Колька очень скептически следил за моей реакцией, даже сквозь зубы на землю сплюнул, чтобы продемонстрировать мне, какого друга я теряю.

– Коля, ты можешь мне сказать – надолго едем или как?

– Зачем надолго? – проговорил Коля. – Только туда и обратно. Смотря по обстановке.

 

– А почему не в ту сторону идём?

– Тебе в какую надо?

– К вокзалу…

– Там не сядешь. Наш вокзал – выемка. Вот где наш вокзал.

Так называлась огромная многокилометровая железнодорожная канава, устроенная ещё царём, чтобы поезда могли взобраться на высоченный обской берег. Выемка разделяла наш город на две почти равные половины, и до неё было рукой подать.

– Вроде бы, нет там никакого вокзала, – недоумевал я.

– Чудак… Там товарняки тормозят. Перед мостом. Запрыгнем и поедем. Там хорошо запрыгивать. Понимаешь? Тормозят там товарняки!

– Запрыгивать? На поезд? Это как?

– Да как – очень просто. Там, где увидишь ступеньки, будет ручка. Вцепись в неё, только насмерть. Ну, очень крепко. И скачи за вагоном. Если запнёшься – волокись. Если будешь падать – падай. Только куда-нибудь в сторону. Подальше от колёс. А если не упадёшь – подтягивайся. И залезай на ступеньку. И всё, ты поехал. Ясно?

– Ясно… Надо бы родителей предупредить.

– Да, Лёха, – сказал Коля, – тяжело с тобой. Думаешь, отпустят?

– Вряд ли.

– Тогда, давай, иди отпрашивайся. А нам, правда, некогда. Ждать не будем.

– Не, я с вами, – со вздохом произнёс я. – Идём. Посмотрю, как это у вас получится.

– Это же другое дело, – обрадовались пацаны.

И мы пошли.

Выемка никогда никем не охранялась и не содержала в своём составе никаких оградительных сооружений. По крутому, густо заросшему ароматной травой откосу, мы спустились до самых рельсов и присели для маскировки. Сердце моё стучало громче, чем состав на рельсах. Поезд показался намного раньше, чем я его ожидал – огромный тепловоз, густо коптящий выхлопной трубой, дико визжащие колёса которого, заторможенные машинистом на спуске, испускали густую вонь и дым от кипящей железнодорожной смазки. Я ничего ещё не успел ни сообразить, ни сосредоточится, как вздрогнул от Колькиного крика:

– Ну!! Прыгай!! Ты первый!

– Прыгай! – орал Витька. – Мы после тебя! В случае чего, поможем! Давай!

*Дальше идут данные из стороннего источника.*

-- ==== Sys2Proof/Machine/State.lean ====
section
/-! DEFINITION. The state of the core, of the two devices and of the world around them (R13), as plain data;
the reasons a step can stop; the state after reset (R32). -/

namespace Sys2Proof.Machine

/-- The model has no fault: "The core raises no exception of any kind and has no cause codes" (R141), and a model
"does not add a fault" for the one failure the document names (R142). So nothing raises one (safe). -/
inductive Fault where
deriving DecidableEq, Repr

/-- Why the model gives no meaning. All but the first are situations the spec itself says to refuse. -/
inductive Refusal where
  /-- Raised by an arm of `exec` for an instruction with no meaning yet (safe); no arm is left so. -/
  | notModelled (mnemonic : String)
  /-- Raised by `step` when the next placed word is a spelling the decoder refuses (R70: `refuse`; safe). -/
  | illegalWord (e : DecodeError)
  /-- Raised by `SET I_DATA` ("does not exist", R77) and by `GET I_CLK`, `GET I_LOAD` (R70: `refuse`; safe). -/
  | illegalLine (l : Line)
  /-- Raised by `SET I_CLK,1` when it makes a rising edge while `I_LOAD` is low: "no rule gives it a meaning"
  (R134, U18: `refuse`; safe). It cannot occur under `SAMPLE`. -/
  | clockDuringLoad
  /-- Raised by every operation invoked while another runs (R144, R146: `refuse`; safe). -/
  | operationRunning
  /-- Raised by a `TICK` arm that the state register does not select: "the arm is selected by the value of
  `state`" (R107), so this is no operation of the core (safe). -/
  | armNotSelected
  /-- Raised by the host's read of `committed` before the first `DRIVE` (R16, D9: `refuse`; safe). -/
  | committedNone
  /-- Raised by the host's read of `linelevels` on a board without `DIAG_READBACK` (R148: "with `DIAG_READBACK`,
  `linelevels`"; safe). -/
  | noReadback
  /-- Raised by a micro-step whose index lies outside its micro-sequence; the index "never branches, never skips
  and never wraps" (R20), so no run reaches this (safe). -/
  | upcOutOfRange
deriving DecidableEq, Repr

/-- One event of the trace (R11). -/
inductive Event where
  /-- `W(L,v)`. -/
  | write (l : Line) (v : Level)
  /-- `R(L)=b`. -/
  | read (l : Line) (b : Level)
  /-- `D(n)`. -/
  | delay (n : Nat)
deriving DecidableEq, Repr

/-- The micro-step index (R20) with the operation it counts in. -/
inductive Upc where
  /-- No operation runs. -/
  | idle
  /-- `DRIVE(m)` runs and its micro-operation `k` comes next; `byTick` if a `TICK` called it. -/
  | driving (m : Byte) (k : Nat) (byTick : Bool)
  /-- `SAMPLE()` runs and its micro-operation `k` comes next; `forStatus` if a `STATUS` called it. -/
  | sampling (k : Nat) (forStatus : Bool)
deriving DecidableEq, Repr

/-- A per-line record of `REPORT` (R123). -/
structure LineRecord where
  /-- The line number, 1 to 8. -/
  line    : Nat
  raw     : Level
  logical : Level
deriving DecidableEq, Repr

/-- What an operation, or a read, returns to its caller. -/
inductive Result where
  /-- The raw snapshot of `SAMPLE` (R97). -/
  | snapshot (r : Byte)
  /-- The pattern and the records of `REPORT` (R122). -/
  | report (pattern : List Char) (records : List LineRecord)
  /-- `linelevels`: the read-back of `DRIVE` (R91), or as read by the host (R148). -/
  | lineLevels (data clk latch oe : Level)
  /-- The sequencer state as read by the host for the step name (R148). -/
  | stepName (s : SeqState)
  /-- `halted` as read by the host (R23, R151). -/
  | halted (b : Bool)
  /-- The committed mask as read by the host (R149). -/
  | committed (m : Byte)
deriving DecidableEq, Repr

/-- What the host may do, and all it may do (R148, R149, R151): `DRIVE`, the halves of `STATUS` and the line writes
are no moves of the host, so the ownership rule R30 cannot be broken from there. -/
inductive Call where
  | tick
  /-- The pseudo-operation `STATUS` (R124). -/
  | status
  /-- Read `state`. -/
  | readState
  /-- Read `halted`. -/
  | readHalted
  /-- Read `committed`. -/
  | readCommitted
  /-- Read `linelevels`. -/
  | readLineLevels
deriving DecidableEq, Repr

/-- What comes from outside the core while it is idle. -/
inductive Move where
  | host (call : Call)
  /-- The process starts again (R161, R164): the environment's doing, no operation of the host. -/
  | processStart
deriving DecidableEq, Repr

/-- The load pulse that is open: bit i of `low` (of `high`), input line i+1 was low (high) at some instant since the
write of 0 to `I_LOAD` that opened it (implied by R134). -/
structure Pulse where
  low  : Byte
  high : Byte
deriving DecidableEq, Repr

/-- The two views of D1: an operation is one step, or each of its events is one step. -/
inductive Grain where
  | operation
  | event
deriving DecidableEq, Repr

/-- The whole state (R13). The last six fields are the model's own (log 18). -/
structure State where
  /-- RelayMask (R14). -/
  mask      : Byte
  /-- Ramp cursor (R15). -/
  cursor    : BitVec 3
  /-- Sequencer step index (R19). -/
  state     : SeqState
  /-- The last driven mask, or none (R16). -/
  committed : Option Byte
  /-- Accumulator of `SAMPLE` (R17): dead outside one (log 36). -/
  acc       : Byte
  /-- Micro-step index (R20); `bitidx` (R18) is a function of it. -/
  upc       : Upc
  /-- The level registers of the six output lines (R25). -/
  lvl       : Levels
  /-- `DEV_OUT` shift stage (R27). -/
  sh        : Byte
  /-- `DEV_OUT` output latches (R27). -/
  lat       : Byte
  /-- `DEV_IN` storage (R28). -/
  p         : Byte
  /-- The load pulse a write of 0 to `I_LOAD` has opened and no write of 1 has closed (implied by R134; log 32). -/
  pulse     : Option Pulse
  /-- `IN[1..8]` now, bit i being line i+1 (R29). -/
  inputs    : Byte
  /-- What the outside world puts on the input lines next (R29): for each event to come, the levels they pass
  through since the event before it, in order; none where they hold. When the list has run out they hold. -/
  upcoming  : List (List Byte)
  /-- What the host calls next, oldest first, and the process starts among it (R148, R161). -/
  moves     : List Move
  /-- Codes placed from outside to be run before the host's next move, oldest first: how a single operation, or a
  micro-operation program, is put on the bench. No step puts one there (log 2). -/
  placed    : List Code
  /-- The events so far, in the order they happened (R11). -/
  trace     : List Event
  /-- What operations have returned so far, in order. -/
  results   : List Result
  /-- How many events have happened: the argument of the free values. -/
  instant   : Nat
  /-- Which of the two views of D1 `step` takes. -/
  grain     : Grain
deriving DecidableEq, Repr

/-- The state right after reset (R32, R161, R162). Line levels, devices and inputs are the unspecified constants
of Config (log 5, 6, 8). -/
def State.reset : State where
  mask      := 0x00#8
  cursor    := 0#3
  state     := .rampUp
  committed := none
  acc       := 0x00#8
  upc       := .idle
  lvl       := Config.resetLevels
  sh        := Config.resetSh
  lat       := Config.resetLat
  p         := Config.resetP
  pulse     := none
  inputs    := Config.resetInputs
  upcoming  := Config.resetUpcoming
  moves     := []
  placed    := []
  trace     := []
  results   := []
  instant   := 0
  grain     := .operation

end Sys2Proof.Machine
end

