/-- The two properties the document states of `DRIVE`: the committed mask reads back as `m`, and the bit on the
data line in the k-th slot is bit 7-k of `m` (R94, S1, S2). -/
def Obligations.DriveRoundTripAndBitOrder : Prop :=
  ∀ (m : Byte) (s : State), s.upc = .idle →
    ∃ t, exec (.drive m) s = .next t ∧ readCommitted t = .next (giveBack (.committed m) t) ∧
      ((t.trace.drop s.trace.length).filterMap Event.dataWritten).length = 8 ∧
      ∀ k, k < 8 →
        ((t.trace.drop s.trace.length).filterMap Event.dataWritten)[k]? = some (m.getLsbD (7 - k))

/-- `DRIVE(m)` under any parameters (either polarity of the output enable, with or without set-up wait and
read-back) and whatever the open values are: its events, the levels it leaves, `committed`, what it returns, and that
it writes nothing else of the core: not `upc`, nor what is to come from outside (R87; the parameters are D11, D12). -/
def Obligations.DriveOnEveryBoard : Prop :=
  ∀ (c : Params) (m : Byte) (s : State), s.upc = .idle →
    ∃ t, drive c m s = .next t ∧ t.trace = s.trace ++ frameEvents c m ∧
      t.lvl = { s.lvl with oOe := c.oeOn, oLatch := true, oClk := true, oData := m.getLsbD 0 } ∧
      t.committed = some m ∧ relays c t = m ∧ SameSequencer s t ∧ SameInput s t ∧ SameOutside s t ∧
      t.results = s.results ++ (if c.diagReadback then [.lineLevels (m.getLsbD 0) true true c.oeOn] else [])

/-- With `DIAG_READBACK`, `DRIVE(m)` sends the frame it sends without, then makes the four reads, and returns
`(m[0], 1, 1, OE_ON)` (R91; lines and order: D12). -/
def Obligations.DriveReadsBackItsLines : Prop :=
  ∀ (c : Params) (m : Byte) (s : State), s.upc = .idle → c.diagReadback = true →
    ∃ t, drive c m s = .next t ∧
      t.trace = s.trace ++ frameEvents { c with diagReadback := false } m ++ readBackEvents c.oeOn m ∧
      t.results = s.results ++ [.lineLevels (m.getLsbD 0) true true c.oeOn]

/-- Driving the same mask again sends the whole frame again and leaves the output register, the device and the
relays as after the first (R45, R87, V8). -/
def Obligations.DriveAgainChangesNoRelay : Prop :=
  ∀ (m : Byte) (s t : State), exec (.drive m) s = .next t →
    ∃ u, exec (.drive m) t = .next u ∧ SameOutput t u ∧ relays Config.board u = relays Config.board t ∧
      u.trace = t.trace ++ frameEvents Config.board m

/-! ### SAMPLE (42_serial_in.md), REPORT and STATUS (44_status_reporter.md) -/

/-- `SAMPLE()` emits its 43 events, reads most significant bit first, and returns a byte each of whose bits is a
level that its input line had in the load pulse; the sequencer, the output register and `DEV_OUT` are untouched
(R97, R98, R134, R137; the freedom inside the pulse is D14, log 9). -/
def Obligations.SampleReturnsTheCapture : Prop :=
  ∀ (a : Byte) (s : State), s.upc = .idle → PulseKnown s →
    ∃ t r, exec (.sample a) s = .next t ∧ CaughtInPulse s r ∧ t.results = s.results ++ [.snapshot r] ∧
      t.trace = s.trace ++ sampleEvents r ∧ t.lvl.iLoad = true ∧ t.lvl.iClk = true ∧
      SameSequencer s t ∧ SameOutput s t ∧ SameOutside s t

/-- With the input lines stable across the load pulse the result is their raw levels, bit i being line i+1,
whatever the start levels, the old `p` and the fill bits are (R98, R102, R137; the stability is the premise that D14
asks for). -/
def Obligations.SampleOfStableInputs : Prop :=
  ∀ (a v : Byte) (s : State), s.upc = .idle → (∀ x ∈ pulseLevels s, x = v) → PulseSteady s v →
    ∃ t, exec (.sample a) s = .next t ∧ t.results = s.results ++ [.snapshot v]

/-- Two samples in a row with lines that hold return the same byte: each makes its own load, and the falling edge
at the start of the second shifts nothing (R45, R101, V11, C3). -/
def Obligations.SampleRepeats : Prop :=
  ∀ (a b : Byte) (s : State), s.upc = .idle → s.upcoming = [] → PulseSteady s s.inputs →
    ∃ t u, exec (.sample a) s = .next t ∧ exec (.sample b) t = .next u ∧
      u.results = s.results ++ [.snapshot s.inputs, .snapshot s.inputs]

/-- `REPORT(r)` returns eight characters, character k being '1' where `r[k]` is 0 and '0' where it is 1 (R59), and
changes nothing but what has been returned. -/
def Obligations.ReportShowsTheComplement : Prop :=
  ∀ (r : Byte) (s : State), s.upc = .idle →
    ∃ pattern records, exec (.report r) s = .next (giveBack (.report pattern records) s) ∧ pattern.length = 8 ∧
      ∀ k, k < 8 → pattern[k]? = some (if r.getLsbD k then '0' else '1')

/-- The records of `REPORT(r)`: eight, in line order, each with the line's number, its raw bit and the complement
(R122, R123; the fields are D22). -/
def Obligations.ReportListsEveryLine : Prop :=
  ∀ (r : Byte) (s : State), s.upc = .idle →
    ∃ pattern records, exec (.report r) s = .next (giveBack (.report pattern records) s) ∧ records.length = 8 ∧
      ∀ k, k < 8 → records[k]? = some { line := k + 1, raw := r.getLsbD k, logical := !r.getLsbD k }

/-- `STATUS()` is `SAMPLE()` and then `REPORT` of the snapshot, which is not itself kept among the results
(R124, R34). -/
def Obligations.StatusIsSampleThenReport : Prop :=
  ∀ (s : State) (rest : List Move), s.upc = .idle → s.grain = .operation → s.placed = [] →
    s.moves = .host .status :: rest →
    ∃ t u r, exec (.sample 0x00#8) { s with moves := rest } = .next u ∧ u.results = s.results ++ [.snapshot r] ∧
      exec (.report r) { u with results := s.results } = .next t ∧ step s = .next t

/-! ### TICK (43_relay_sequencer.md) -/

/-- RAMP_UP: "set bit `cursor` of mask, drive mask, increment cursor"; at 8 the state becomes RAMP_DOWN and the
cursor 7 (R108). -/
def Obligations.TickRampUpSetsOneRelay : Prop :=
  ∀ s : State, s.upc = .idle → s.state = .rampUp →
    ∃ t, exec .tickRampUp s = .next t ∧ t.mask = s.mask ||| (1#8 <<< s.cursor.toNat) ∧
      t.committed = some t.mask ∧ t.trace = s.trace ++ frameEvents Config.board t.mask ∧
      (s.cursor = 7#3 → t.state = .rampDown ∧ t.cursor = 7#3) ∧
      (s.cursor ≠ 7#3 → t.state = .rampUp ∧ t.cursor.toNat = s.cursor.toNat + 1) ∧
      SameInput s t ∧ SameHost s t

/-- RAMP_DOWN: bit `cursor` is cleared, the mask driven, the cursor decremented; below 0 the state becomes ALL_ON
(R109; that the cursor then holds 0 is D7, log 27). -/
def Obligations.TickRampDownClearsOneRelay : Prop :=
  ∀ s : State, s.upc = .idle → s.state = .rampDown →
    ∃ t, exec .tickRampDown s = .next t ∧ t.mask = s.mask &&& ~~~(1#8 <<< s.cursor.toNat) ∧
      t.committed = some t.mask ∧ t.trace = s.trace ++ frameEvents Config.board t.mask ∧
      (s.cursor = 0#3 → t.state = .allOn ∧ t.cursor = 0#3) ∧
      (s.cursor ≠ 0#3 → t.state = .rampDown ∧ t.cursor.toNat + 1 = s.cursor.toNat) ∧
      SameInput s t ∧ SameHost s t

/-- ALL_ON and ALL_OFF: all-ones, then all-zeros, driven once each, whatever `mask` and `cursor` were; each is a
single tick (R110, R111). -/
def Obligations.TickAllOnThenAllOff : Prop :=
  (∀ s : State, s.upc = .idle → s.state = .allOn →
    ∃ t, exec .tickAllOn s = .next t ∧ t.mask = 0xFF#8 ∧ t.committed = some 0xFF#8 ∧ t.state = .allOff ∧
      t.trace = s.trace ++ frameEvents Config.board 0xFF#8 ∧ t.cursor = s.cursor ∧ SameInput s t ∧ SameHost s t) ∧
  (∀ s : State, s.upc = .idle → s.state = .allOff →
    ∃ t, exec .tickAllOff s = .next t ∧ t.mask = 0x00#8 ∧ t.committed = some 0x00#8 ∧ t.state = .haltPending ∧
      t.trace = s.trace ++ frameEvents Config.board 0x00#8 ∧ t.cursor = s.cursor ∧ SameInput s t ∧ SameHost s t)

/-- HALT_PENDING drives all-zeros once more and only then is the sequencer HALTED (R112; that it sends its frame is
D23, conflict C1). -/
def Obligations.TickHaltPendingSendsLastFrame : Prop :=
  ∀ s : State, s.upc = .idle → s.state = .haltPending →
    ∃ t, exec .tickHaltPending s = .next t ∧ t.mask = 0x00#8 ∧ t.committed = some 0x00#8 ∧ t.state = .halted ∧
      t.trace = s.trace ++ frameEvents Config.board 0x00#8 ∧ t.cursor = s.cursor ∧ SameInput s t ∧ SameHost s t

/-- HALTED: nothing at all happens (R113). -/
def Obligations.TickHaltedIsInert : Prop :=
  ∀ s : State, s.upc = .idle → s.state = .halted → exec .tickHalted s = .next s

/-- `TICK` is the arm that `state` selects, its argument ignored; it completes from every idle state; an arm that
is not selected is refused (R107, R61; the refusal is log 4). -/
def Obligations.TickRunsTheSelectedArm : Prop :=
  (∀ (a : Byte) (s : State), exec (.tick a) s = exec s.state.arm s) ∧
  (∀ (a : Byte) (s : State), s.upc = .idle →
    ∃ t, exec (.tick a) s = .next t ∧ t.upc = .idle ∧
      t.trace = s.trace ++ (if s.state = .halted then [] else frameEvents Config.board t.mask)) ∧
  (∀ (st : SeqState) (s : State), s.upc = .idle → st ≠ s.state → exec st.arm s = .refused .armNotSelected)

/-- The path of the sequencer: a tick leaves `state` (in a ramp whose cursor has not run out, or in HALTED) or
moves it to the next in order, never back and never over one; and two machines that agree on the sequencer's
registers agree on them after a tick, whatever else differs (R116). -/
def Obligations.TickPathIsFixed : Prop :=
  (∀ (a : Byte) (s t : State), exec (.tick a) s = .next t →
    (t.state = s.state ∧ ((s.state = .rampUp ∧ s.cursor ≠ 7#3) ∨ (s.state = .rampDown ∧ s.cursor ≠ 0#3) ∨
      s.state = .halted)) ∨
    t.state.code.toNat = s.state.code.toNat + 1) ∧
  (∀ (a : Byte) (s u t : State), s.upc = .idle → u.upc = .idle → SameSequencer s u → exec (.tick a) s = .next t →
    ∃ v, exec (.tick a) u = .next v ∧ SameSequencer t v)

/-- The run table: from where `n` ticks leave the sequencer, one more tick sends the table's frame (19 in all) and
goes to where `n + 1` ticks leave it; from tick 20 on nothing happens (R114, R115, derived there; C1, C2, D7). -/
def Obligations.TickFollowsTheRunTable : Prop :=
  ∀ (n : Nat) (a : Byte) (s : State), s.upc = .idle → AfterTicks n s →
    ∃ t, exec (.tick a) s = .next t ∧ AfterTicks (n + 1) t ∧ t.upc = .idle ∧
      (∀ m, drivenMasks[n]? = some m →
        t.committed = some m ∧ t.lat = m ∧ t.trace = s.trace ++ frameEvents Config.board m) ∧
      (19 ≤ n → t = s)

/-- However the host interleaves `STATUS` calls, the run from the sequencer's reset values never stops, and after
all the calls the sequencer is where that many ticks leave it: HALTED from the nineteenth on (R183, R148, R152). -/
def Obligations.RunReachesHaltedUnderAnyInterleaving : Prop :=
  ∀ s : State, s.upc = .idle → s.grain = .operation → BenchEmpty s → AfterTicks 0 s → OnlyTickOrStatus s.moves →
    ∃ t : State, Host.Core.run core s.moves.length s = .next t ∧ t.moves = [] ∧ t.upc = .idle ∧
      AfterTicks (tickCount s.moves) t ∧ (19 ≤ tickCount s.moves → t.state = .halted ∧ t.mask = 0x00#8)

/-! ### Invariants -/

/-- The sequencer invariant of R31 item 2 is kept by every step that is not one of the bench, in both views, also in
the middle of a frame and by a start of the process. -/
def Obligations.SequencerInvariantKept : Prop :=
  ∀ s t : State, SequencerInv s → step s = .next t → SequencerInv t

/-- Every step, in both views, whatever comes from outside, keeps it: a load pulse is open only while `I_LOAD` is low,
and of every input line it is known that it took some level in it (R134; the field that notes the levels is the
model's, log 32). -/
def Obligations.PulseLevelsStayKnown : Prop :=
  ∀ s t : State, PulseKnown s → step s = .next t → PulseKnown t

«Это в случае чего?» – подумал я и вцепился в первый же пролетавший мимо меня поручень. Мне удалось не упасть, а помчаться рядом с вагоном дикими скачками. «Не врали! – крутилось в голове. – Не врали!.. Не так уж быстро он и едет…»

С такою мыслью я как-то подтянулся и закинул ногу на нижнюю ступеньку. Потом вторую. Выпрямился и понял – удалось. Ещё понял, что стою перед закрытой и опечатанной дверью товарного вагона, один-одинёшенек на трёх ступеньках. Оглянулся и увидел, как сперва исчезла Витькина скачущая фигура, потом Колькина. Тут же прекратился колёсный визг, и поезд помчался как оглашенный. Наступил новый страх – ветер, свистящий в ушах, залезающий в рот, выдавливающий из глаз слёзы, способный выдавить и сами глаза. Ветер, от которого не было спасения, кроме как повернуться к нему затылком и прильнуть всем телом к накрепко закрытой двери.

Но это было не последнее испытание. Самый страшный страх наступил, когда состав ворвался на бесконечный речной мост. Совсем рядом, ближе чем на расстоянии вытянутой руки, завыли фермы, падающие прямо на меня чтобы убить, но никак до меня не достающие, отчего воющие ещё громче и злее. «А-а-ах», – орали фермы, пролетая мимо моего черепа, разрывая при этом речной ветер в здоровенные клочья, норовящие залезть под рубашку, проникнуть в щель между мной и вагоном, оторвать от поручня и бросить, как в мясорубку, на стонущее железо. Я помню, как прощался с жизнью, ибо силы были неравны. А как прощался – думал только о том, что встретит меня сейчас злобная железяка. Укусит, и всё.

Однако, мост кончился. Главное – прекратился вой, а с ним прекратились и дикие порывы ветра. Воздух оставался плотным, тугим, но уже не таким рваным, как секунды назад. Торжества никакого не возникло, но страх ослаб, потому что смерть – было ясно – слегка отодвинулась. Теперь оставалось только держаться. Просто держаться, и всё. Держаться за толстый, пыльный поручень. А внизу, под насыпью, пролетали заливные луга, покрытые озёрами воды, травой и кустарником. Солнце ярко отражалось в речной водичке, било мне в глаза слепящими лучами. «Слишком красиво, – думал я, – слишком красиво… Зачем мне понадобилась такая запредельная красота?.. Вот где умереть, не встать…»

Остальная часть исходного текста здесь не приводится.